Слишком поздно. Воспоминания возвращаются вольно или невольно.

Шестнадцать лет назад, за день до того, как ей со Скоттом предстояло присутствовать на выпускном вечере, она ехала по этим самым холмам в старом, покосившемся отцовском фургоне с надписью на боках «Эрл Грэм – старье берем», нагруженном свернутыми в рулоны газетами. Отец каждый день доверял ей машину, и после школы Соня отправлялась на оптовую базу газеты «Глоб» в двенадцати милях за городом, забирала товар и развозила пластиковые тубы, по всей дороге до фермы Макгуайров. Там была почти последняя остановка, к которой зимой подъезжаешь в глубоких сумерках. Она остановилась на обочине, вылезла с тубой в руках и увидела на подъездной дорожке семейный фургон Мастов.

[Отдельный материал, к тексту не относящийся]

theorem witness_WalkerWaitsAndTraps_trap :
    (Tp.frqFull = false ∧ Tp.sysPa (0x200100000 + 32 * (Tp.devReg 0x518 % Tp.frqSize)) .store = some 0x40100000 ∧ Memory.wf Tp.mem = true ∧
     (let t := Tp.walkerTrap .illshape 7
      (t.ctx 0).trap = some (.illshape, 1, 7) ∧ t.tasks = Tp.tasks ∧
      t.natAt 0x40100000 32 = 2 ^ 160 + 7 * 2 ^ 148 + 3 * 2 ^ 64 + TrapClass.illshape.code * 2 ^ 48 + 8 * 2 ^ 44)) ∧
    (let c := { Tp.ctx 0 with issued := 5, walker := { (Tp.ctx 0).walker with j := [(2, 1)] } }
     let s := { Tp with
       records := [(5, ⟨5, 0, 1, true, some 2, false, false, 0, 3, 1, 12, 4, 0, []⟩), (6, ⟨6, 0, 0, false, none, false, false, 0, 3, 1, 12, 4, 0, []⟩)]
       tasks := [(1, taskA), (11, waitsK 11 2), (12, { waitsK 12 2 with record := 6 })], ctxs := [(0, c)] }
     let t := s.walkerTrap .illshape 7
     (t.ctx 0).state = 3 ∧ (t.records.get? 5).map (fun r => (r.join, r.issuing)) = some (none, false) ∧ t.records.get? 6 = s.records.get? 6 ∧ (t.ctx 0).walker.j.get 0 2 = 0 ∧ t.tasks.map (·.1) = [12] ∧ t.strand 0 = Strand.idle) ∧
    (let s := { Tp with dev := Tp.dev.set 0x518 1024 }
     s.frqFull = true ∧ s.walkerTrap .illshape 7 = { s with telem := { s.telem with holding := true } }) := by decide +kernel

/-- Context 0 (stopped or not) with a parameter block at 0x50000, and device registers. -/
def ctl (state : Nat) (regs : Map Word) : State :=
  let s := (((((paged A).writeNat 0x50000 8 0x1000).writeNat 0x50008 8 0x1020).writeNat 0x50010 8 0x100000).writeNat 0x50018 8 9).writeNat
    0x50028 8 0x200000000
  { s with
    dev := regs.foldl (fun m e => m.set e.1 e.2) (State.reset.dev.set 0x108 0x50000)
    ctxs := [(0, { s.ctx 0 with state := state })] }
def cmd (c action : Nat) (s : State) : State := { s with service := { s.service with command := some (c, action) } }
def busyC (action : Nat) : Map Word := [(0x100, BitVec.ofNat 64 (action * 2 ^ 56 + 2 ^ 62))]
def cmdOf (s : State) : Nat × Bool × Bool := (fieldN (s.devReg 0x100) 56 2, bitAt (s.devReg 0x100) 61, bitAt (s.devReg 0x100) 62)
def runEvent (i : Instr) (s : State) : State := out (exec i s)

theorem witness_ControlCoreCommands :
    cmdOf (runEvent (.ctxStart 0) (ctl 1 [])) = (0, true, true) ∧ cmdOf (runEvent (.ctxStop 0) (ctl 0 [])) = (1, true, true) ∧
    cmdOf (runEvent (.ctxPreemptKeep 0) (ctl 0 [])) = (2, true, true) ∧ cmdOf (runEvent (.ctxPreemptDiscard 0) (ctl 0 [])) = (3, true, true) ∧
    still (.ctxStart 0) (cmd 0 1 (ctl 0 (busyC 1))) = true ∧ still (.ctxStop 64) (ctl 1 []) = true ∧
    (let s := ctl 1 []
     still (.ctxStop 0) { s with boot := { s.boot with phase := 2 } } = true) ∧
    (let s := ctl 0 []
     s.freeScope = some 1 ∧ Memory.wf s.mem = true ∧
     (let t := runEvent (.ctxStart 0) s
      (t.ctx 0).state = 1 ∧ (t.ctx 0).walker = ⟨0x1020, 0x1000, 0x200000000, 9, 0x100000, [], [], 1, 0, 1, [], []⟩ ∧
      t.scopes.get? 1 = some ⟨0, false, false, 0, 0, 0⟩ ∧ t.natAt 0x50020 8 = 1)) ∧
    cmdOf (runEvent (.ctxStart 0) ((ctl 0 []).writeNat 0x50028 8 0x200000040)) = (0, true, true) := by decide +kernel

theorem witness_ControlCoreCommands_stop :
    (let t := runEvent (.ctxStop 0) (ctl 1 [])
     (t.ctx 0).state = 0 ∧ (t.ctx 0).discarded = true ∧ t.tasks = [] ∧ t.strand 0 = Strand.idle) ∧
    (let t := runEvent (.ctxPreemptDiscard 0) (ctl 1 [])
     (t.ctx 0).state = 0 ∧ (t.ctx 0).discarded = true ∧ t.tasks = []) ∧
    (let t := runEvent (.ctxPreemptKeep 0) (ctl 1 [])
     (t.ctx 0).leaving = true ∧ (t.task 1).saving = some .evicted) ∧
    still .ctxcmdComplete (ctl 1 []) = true ∧ cmdOf (runEvent .ctxcmdComplete (cmd 0 0 (ctl 1 (busyC 0)))) = (0, false, false) ∧
    [1, 2, 3].all (fun a => still .ctxcmdComplete (cmd 0 a (ctl 1 (busyC a)))) = true := by decide +kernel

theorem witness_ControlCoreCommands_completes :
    (let s := { cmd 0 1 (leaves (ctl 1 (busyC 1))) with tasks := [] }
     let t := runEvent .ctxcmdComplete s
     cmdOf t = (1, false, false) ∧ t.service.command = none ∧ t.scopes = [] ∧ (s.ctx 0).walker.root = 3) ∧
    cmdOf (runEvent .ctxcmdComplete { cmd 0 3 (ctl 0 (busyC 3)) with tasks := [] }) = (3, false, false) ∧
    (let s := ctl 0 (busyC 2)
     let t := runEvent .ctxcmdComplete (cmd 0 2 (s.setDev 0x100 (setField (s.devReg 0x100) 61 1 1)))
     cmdOf t = (2, true, false)) := by decide +kernel

theorem witness_ControlCoreCommands_saves :
    (let s := { leaves (ctl 1 (busyC 2)) with tasks := [] }
     (s.vbytes 0x100000 0x200000000 0x40000).toOption.isSome = true ∧ (s.ctx 0).leaving = true ∧ Memory.wf s.mem = true) ∧
    (let s := ctl 0 []
     ({ s with ctxs := [(0, { s.ctx 0 with saved := some ctxA.walker })] }.ctx 0).saved.isSome = true) := by decide +kernel

/-- Translations of the address spaces 1 and 2, and the count of a shoot-down at 0x60000. -/
def mapped : State := { ctl 1 [(0x310, 0x60000)] with
  tlb := [⟨0, 1, 0x200000000, 0x10000, 0x40000000, true, true⟩, ⟨0, 1, 0x200010000, 0x10000, 0x40010000, true, true⟩,
    ⟨0, 2, 0x200000000, 0x10000, 0x40000000, true, true⟩]
  cores := [(0, { Core.idle with l1 := [⟨1, 0x200000000, 0x40000000, true⟩, ⟨2, 0x200000000, 0x40000000, true⟩] })] }
def tlbOf (i : Instr) : List (Nat × Nat) × Nat := ((runEvent i mapped).tlb.map (fun e => (e.asid, e.va)), ((runEvent i mapped).core 0).l1.length)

Сразу узнала. Формально фургон принадлежал матери Скотта, но он именно в нем ездил в пункты видеопроката и заезжал за Соней в дни назначенных свиданий. Собственно, только позавчера они с ним на заднем сиденье барахтались, открывая тайны мироздания на темном берегу озера Клейтон. В кабине было не жарко, не холодно, на бампере яркая наклейка «Эпкот», верхний плафон не горел, стенки имитировали структуру дерева, единственное впечатляющее действо творилось в темноте между ними.

Видя тот самый фургон на участке Макгуайров, Соня так растерялась, что не находила слов. Помнится, как ударила по тормозам отцовской машины, держа в руке пластмассовую тубу, чувствуя пустоту в желудке, почти инстинктивно глядя на освещенные окна второго этажа. Помнится, что увидела.

И подумала: это не он. Хотя, конечно, он. Наверху в окне спальни Колетты Макгуайр, практически не закрытом ставнями, незабываемая картина: Скотт, предположительно, стоит на коленях с закрытыми глазами, а Колетта подносит грудь к его жадным губам.

Швырнув тубу с газетой на землю перед почтовым ящиком, Соня нажала на газ и умчалась. Вертевшиеся в тот момент в голове мысли забылись не из-за слабой памяти и не из-за смертной боли от увиденного. Вспоминая теперь тот момент, даже не верится, что какие-то мысли, а не простейшие реакции заставляли бежать дальше, дальше.

И вот почти через два десятилетия она едет под снегом по той же проселочной дороге, которая вливается в подъездную дорожку к усадьбе Макгуайров. А на той же подъездной дорожке – возможно, ради утоления ненасытной жажды повторения – перед автомобилем Колетты стоит прокатная машина Скотта.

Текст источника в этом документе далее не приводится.